We gave him thanks, with all affection and respect, and said; God surely is manifested in this land. We offered him twenty pistolets; but he smiled. and only said ; what? twice paid! And so he left
Soon after our dinner was served in; which was right good viands, both for bread and meat: better than any collegiate diet, that I have known in Europe. We had also drink of three sorts, all wholesome and good; wine of the grape; a drink of grain, such as is with us our ale, but more clear : and a kind of cyder made of a fruit of that country; a wonderful pleasing and refreshing drink. Besides, there were brought in to us great store of those scarlet oranges for our sick; which (they said) were an assured remedy for sickness taken at sea.

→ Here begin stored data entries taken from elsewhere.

-- ==== Sys2Proof/Machine/Alu.lean ====
section
/-! DEFINITION. The scalar integer, compare, predicate and bit instructions (R120 to R126). -/

namespace Sys2Proof.Machine

/-- R120, R121 on 64 bits. -/
def alu64 (m : Nat) (a b : Word) : Word :=
  let n := b.toNat % 64
  match m with
  | 0 => a + b
  | 1 => a - b
  | 2 => a &&& b
  | 3 => a ||| b
  | 4 => a ^^^ b
  | 5 => a &&& ~~~b
  | 6 => a <<< n
  | 7 => a >>> n
  | 8 => a.sshiftRight n
  | 9 => if a.slt b then a else b
  | 10 => if a.slt b then b else a
  | 11 => if a.ult b then a else b
  | 12 => if a.ult b then b else a
  | _ => a.rotateRight n

/-- R120, R121 on 32 bits. -/
def alu32 (m : Nat) (a b : BitVec 32) : BitVec 32 :=
  let n := b.toNat % 32
  match m with
  | 0 => a + b
  | 1 => a - b
  | 6 => a <<< n
  | 7 => a >>> n
  | _ => a.sshiftRight n

/-- The result of an ALU word (R120). -/
def aluResult (w : Nat) (a b : Word) : Word :=
  if wMaj w = 0x02 then (alu32 (wMin w) (a.truncate 32) (b.truncate 32)).signExtend 64 else alu64 (wMin w) a b

/-- A 64-bit register operand (R118). -/
def Chip.rdW (ch : Chip) (t f : Nat) : Word := BitVec.ofNat 64 (ch.rdInt t f)

/-- Write an integer result with latency 1 and complete. -/
def wrOk (ch : Chip) (t f : Nat) (r : Word) : Res := .ok (ch.wrInt t f r.toNat)

/-- ALU_OP (R120). -/
def bodyAluOp (_v : Vig) (ch : Chip) (t w : Nat) : Res :=
  wrOk ch t (wA w) (aluResult w (ch.rdW t (wB w)) (ch.rdW t (wC w)))

/-- The result of an immediate form (R122). -/
def aluImmResult (w : Nat) (a : Word) : Word :=
  let i := w64 (wSimm10 w)
  match wMaj w with
  | 0x08 => a + i
  | 0x09 => a &&& i
  | 0x0A => a ||| i
  | _ => a ^^^ i

/-- ALU_IMMEDIATE (R122). -/
def bodyAluImm (_v : Vig) (ch : Chip) (t w : Nat) : Res := wrOk ch t (wA w) (aluImmResult w (ch.rdW t (wB w)))

/-- The result of a shift immediate (R122). -/
def shiftImmResult (w : Nat) (a : Word) : Word :=
  let n := bf w 0 6
  match bf w 8 2 with
  | 0 => a <<< n
  | 1 => a >>> n
  | 2 => a.sshiftRight n
  | _ => a.rotateRight n

/-- SHIFT_IMMEDIATE (R122). -/
def bodyShiftImm (_v : Vig) (ch : Chip) (t w : Nat) : Res := wrOk ch t (wA w) (shiftImmResult w (ch.rdW t (wB w)))

/-- MOVI (R122). -/
def bodyMovi (_v : Vig) (ch : Chip) (t w : Nat) : Res := wrOk ch t (wA w) (w64 (sInt 16 (wImm16 w)))

/-- MOVSH (R122). -/
def bodyMovsh (_v : Vig) (ch : Chip) (t w : Nat) : Res :=
  wrOk ch t (wA w) (((ch.rdW t (wA w)) <<< 16) ||| BitVec.ofNat 64 (wImm16 w))

/-- The 128-bit product, signed for minor 0 (R123). -/
def mulResult (m : Nat) (a b : Word) : Quad :=
  if m = 0 then BitVec.ofInt 128 (a.toInt * b.toInt) else BitVec.ofNat 128 (a.toNat * b.toNat)

/-- MUL, MULU (R123, R170: latency 3). -/
def bodyMul (_v : Vig) (ch : Chip) (t w : Nat) : Res :=
  .ok (ch.later t 3 .mhml ⟨false, mulResult (wMin w) (ch.rdW t (wB w)) (ch.rdW t (wC w))⟩)

/-- The result of a divide (R123). -/
def divResult (m : Nat) (a b : Word) : Word :=
  if b = 0 then if m = 2 ∨ m = 3 then BitVec.allOnes 64 else a
  else
    match m with
    | 2 => a.sdiv b
    | 3 => a.udiv b
    | 4 => a.srem b
    | _ => a.umod b

/-- The duration of a divide (R182). -/
def divCycles (m : Nat) (a : Word) : Nat :=
  let n := sigBits 64 (if m = 3 ∨ m = 5 then a.toNat else a.toInt.natAbs)
  12 + 7 * n / 16

/-- The outstanding long operations of a core (R176). -/
def Chip.coreOps (ch : Chip) (k : Nat) : Nat :=
  (ch.tasks.filter (fun e => tCore e.1 = k)).foldl (fun n e => n + (e.2.ops.filter (fun o => o.inst = 0)).length) 0 +
    ((ch.core k).sb.filter (fun e => !e.checked)).length

/-- A limit of R176 is reached; accesses of a block repeat do not count. -/
def Chip.opsFull (ch : Chip) (t : Nat) : Bool :=
  ((ch.task t).ops.filter (fun o => o.inst = 0)).length + ch.sbOps t ≥ 8 || ch.coreOps (tCore t) ≥ 32

/-- A long operation with every field at a plain value, as task `t` issues it now. -/
def Chip.newOp (v : Vig) (ch : Chip) (t : Nat) (kind : OpKind) (cls : Nat) : LongOp :=
  let x := ch.task t
  { id := (ch.core (tCore t)).seq, kind := kind, cls := cls, addr := x.pcc.addr, va := 0, pieces := [], size := 0, dst := 0
    sext := false, capw := false, colour := 0, loadCap := false, fpriv := x.priv, tw := x.tw, fn := 0, a := Cap.null
    b := Cap.null, cap := Cap.null, data := [], n := 0, tenant := x.tenant, comp := x.comp, drop := false, due := 0
    remote := false, resp := none, adWait := none, started := v.clk, inst := 0, pass := 0, ord := 0, bad := none }

/-- Issue a long operation of a task (R174). -/
def Chip.addOp (ch : Chip) (t : Nat) (o : LongOp) : Chip :=
  (ch.updTask t (fun x => { x with ops := x.ops ++ [o] })).updCore (tCore t)
    (fun k => { k with seq := k.seq + 1, passes := k.passes + 1 })

/-- DIV, DIVU, REM, REMU (R123, R182): one divide per core is in progress at a time, a second waits for it. -/
def bodyDiv (v : Vig) (ch : Chip) (t w : Nat) : Res :=
  if ch.opsFull t then .stall ch
  else
    let k := ch.core (tCore t)
    let a := ch.rdW t (wB w)
    let due := max k.cyc k.divDue + divCycles (wMin w) a
    let o := { ch.newOp v t .div 2 with
      dst := (ch.entry t (wA w)).getD 0, fn := wMin w, a := Cap.ofNat a.toNat, b := ch.rdReg t (wC w), due := due }
    .ok ((ch.addOp t o).updCore (tCore t) (fun k => { k with divDue := due }))

/-- Write a predicate of a task and complete (R124). -/
def predOk (ch : Chip) (t p : Nat) (b : Bool) : Res := .ok (ch.updTask t (fun x => x.setPred p b))

/-- Compare to predicate (R124, MAJ 0x05). -/
def bodyCompare (_v : Vig) (ch : Chip) (t w : Nat) : Res :=
  let a := ch.rdReg t (wB w)
  let b := ch.rdReg t (wC w)
  predOk ch t (wPd w) (if wMin w = 7 then a == b else relation (wMin w) a.addr b.addr)

/-- CMPI (R124). -/
def bodyCmpi (_v : Vig) (ch : Chip) (t w : Nat) : Res :=
  predOk ch t (wPd w) (relation (bf w 16 3) (ch.rdInt t (wB w)) (w64 (wSimm10 w)).toNat)

/-- Predicate logic (R124, MAJ 0x06). -/
def bodyPredLogic (_v : Vig) (ch : Chip) (t w : Nat) : Res :=
  let x := ch.task t
  predOk ch t (wPd w) (predLogic (wMin w) (x.pred (bf w 13 3)) (x.pred (bf w 7 3)))

/-- The result of a unary bit operation (R125). -/
def unaryResult (m a : Nat) : Nat :=
  match m with
  | 0 => 64 - sigBits 64 a
  | 1 => trailZeros 64 a
  | 2 => popCount 64 a
  | 3 => popCount 64 a % 2
  | 4 => revBits 64 a
  | 5 => leNat ((leBytes 8 a).map (fun b => BitVec.ofNat 8 (revBits 8 b.toNat)))
  | 6 => beNat (leBytes 2 a)
  | 7 => beNat (leBytes 4 a)
  | 8 => beNat (leBytes 8 a)
  | 9 => sExt 8 64 a
  | 10 => sExt 16 64 a
  | 11 => sExt 32 64 a
  | 12 => a % 2 ^ 8
  | 13 => a % 2 ^ 16
  | _ => a % 2 ^ 32

/-- Unary bit operations (R125). -/
def bodyUnary (_v : Vig) (ch : Chip) (t w : Nat) : Res :=
  .ok (ch.wrInt t (wA w) (unaryResult (wMin w) (ch.rdInt t (wB w))))

/-- One bit of crcp (R126). -/
def crcBit (refl : Bool) (w poly acc bit : Nat) : Nat :=
  if refl then
    let fb := (acc % 2 + bit) % 2
    (acc / 2) ^^^ (if fb = 1 then poly else 0)
  else
    let fb := (bf acc (w - 1) 1 + bit) % 2
    ((acc * 2) % 2 ^ w) ^^^ (if fb = 1 then poly else 0)

/-- crcp over `n` bytes of `data` (R126): width, polynomial and reflection given. -/
def crcp (refl : Bool) (w poly acc data n : Nat) : Nat :=
  (List.range (8 * n)).foldl (fun acc i =>
    let byte := bf data (8 * (i / 8)) 8
    crcBit refl w (poly % 2 ^ w) acc (if refl then bf byte (i % 8) 1 else bf byte (7 - i % 8) 1)) (acc % 2 ^ w)

/-- A CRC step under CRC32C settings, or under CRCPOLY (R110, R126). -/
def crcStep (own : Bool) (crcpoly acc data n : Nat) : Nat :=
  if own then crcp (tb crcpoly 37) (bf crcpoly 32 5 + 1) (bf crcpoly 0 32) acc data n
  else crcp true 32 0x82F63B78 acc data n

/-- CRC_STEP (R126, R170: latency 2). -/
def bodyCrc (_v : Vig) (ch : Chip) (t w : Nat) : Res :=
  let m := wMin w
  let r := crcStep (m ≥ 4) (ch.task t).crcpoly.toNat (ch.rdInt t (wB w)) (ch.rdInt t (wC w)) (2 ^ (m % 4))
  .ok (ch.laterReg t (wA w) 2 (Cap.ofNat r))

/-- ALU_OP. -/
def execAluOp (t : Nat) (w : IWord) (s : State) : Out := insn t w .aluOp bodyAluOp s
/-- ALU_IMMEDIATE. -/
def execAluImmediate (t : Nat) (w : IWord) (s : State) : Out := insn t w .aluImm bodyAluImm s
/-- SHIFT_IMMEDIATE. -/
def execShiftImmediate (t : Nat) (w : IWord) (s : State) : Out := insn t w .shiftImm bodyShiftImm s
/-- MOVI. -/
def execMovi (t : Nat) (w : IWord) (s : State) : Out := insn t w .movi bodyMovi s
/-- MOVSH. -/
def execMovsh (t : Nat) (w : IWord) (s : State) : Out := insn t w .movsh bodyMovsh s
/-- MUL. -/
def execMul (t : Nat) (w : IWord) (s : State) : Out := insn t w .mul bodyMul s
/-- DIV. -/
def execDiv (t : Nat) (w : IWord) (s : State) : Out := insn t w .div bodyDiv s
/-- COMPARE. -/
def execCompare (t : Nat) (w : IWord) (s : State) : Out := insn t w .compare bodyCompare s
/-- CMPI. -/
def execCmpi (t : Nat) (w : IWord) (s : State) : Out := insn t w .cmpi bodyCmpi s
/-- PREDICATE_LOGIC. -/
def execPredicateLogic (t : Nat) (w : IWord) (s : State) : Out := insn t w .predLogic bodyPredLogic s
/-- UNARY_BIT_OP. -/
def execUnaryBitOp (t : Nat) (w : IWord) (s : State) : Out := insn t w .unary bodyUnary s
/-- CRC_STEP. -/
def execCrcStep (t : Nat) (w : IWord) (s : State) : Out := insn t w .crc bodyCrc s

end Sys2Proof.Machine
end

There was given us also, a box of small grey or whitish pills, which they wished our sick should take, one of the pills every night before sleep; which (they said) would hasten their recovery. The next day, after that our trouble of carriage, and removing of our men, and goods out of our ship, was somewhat settled and quiet, I thought
good to call our company together; and when they were assembled, said unto them; my dear friends, let us know ourselves, and how it standeth
We are men cast on land, as Jonas was, out of the whale's belly, when we were as buried in the deep: and now we are on land, we are but between death and life ; for we are beyond both the old world and the new ; and whether ever we shall see Europe, God only knoweth. It is a kind of miracle hath brought us hither : and it must be little less that shall bring us hence. Therefore in regard of our deliverance past, and our danger present and to come, let us look up to God, and every man reform his own ways. Besides we are come here amongst a christian people, full of piety and humanity: let us not bring that confusion of
ourselves, as to shew our vices, or unworthiness before them. Yet there is more : for they have by commandment, (though in form of courtesy) cloyster'd us within these walls for three days: who knoweth, whether it be not to take some taste of our manners and conditions? And if they find them bad, to banish us straightways; if good, to give us farther time. For these men, have given us for attendance, may withal have an eye upon us.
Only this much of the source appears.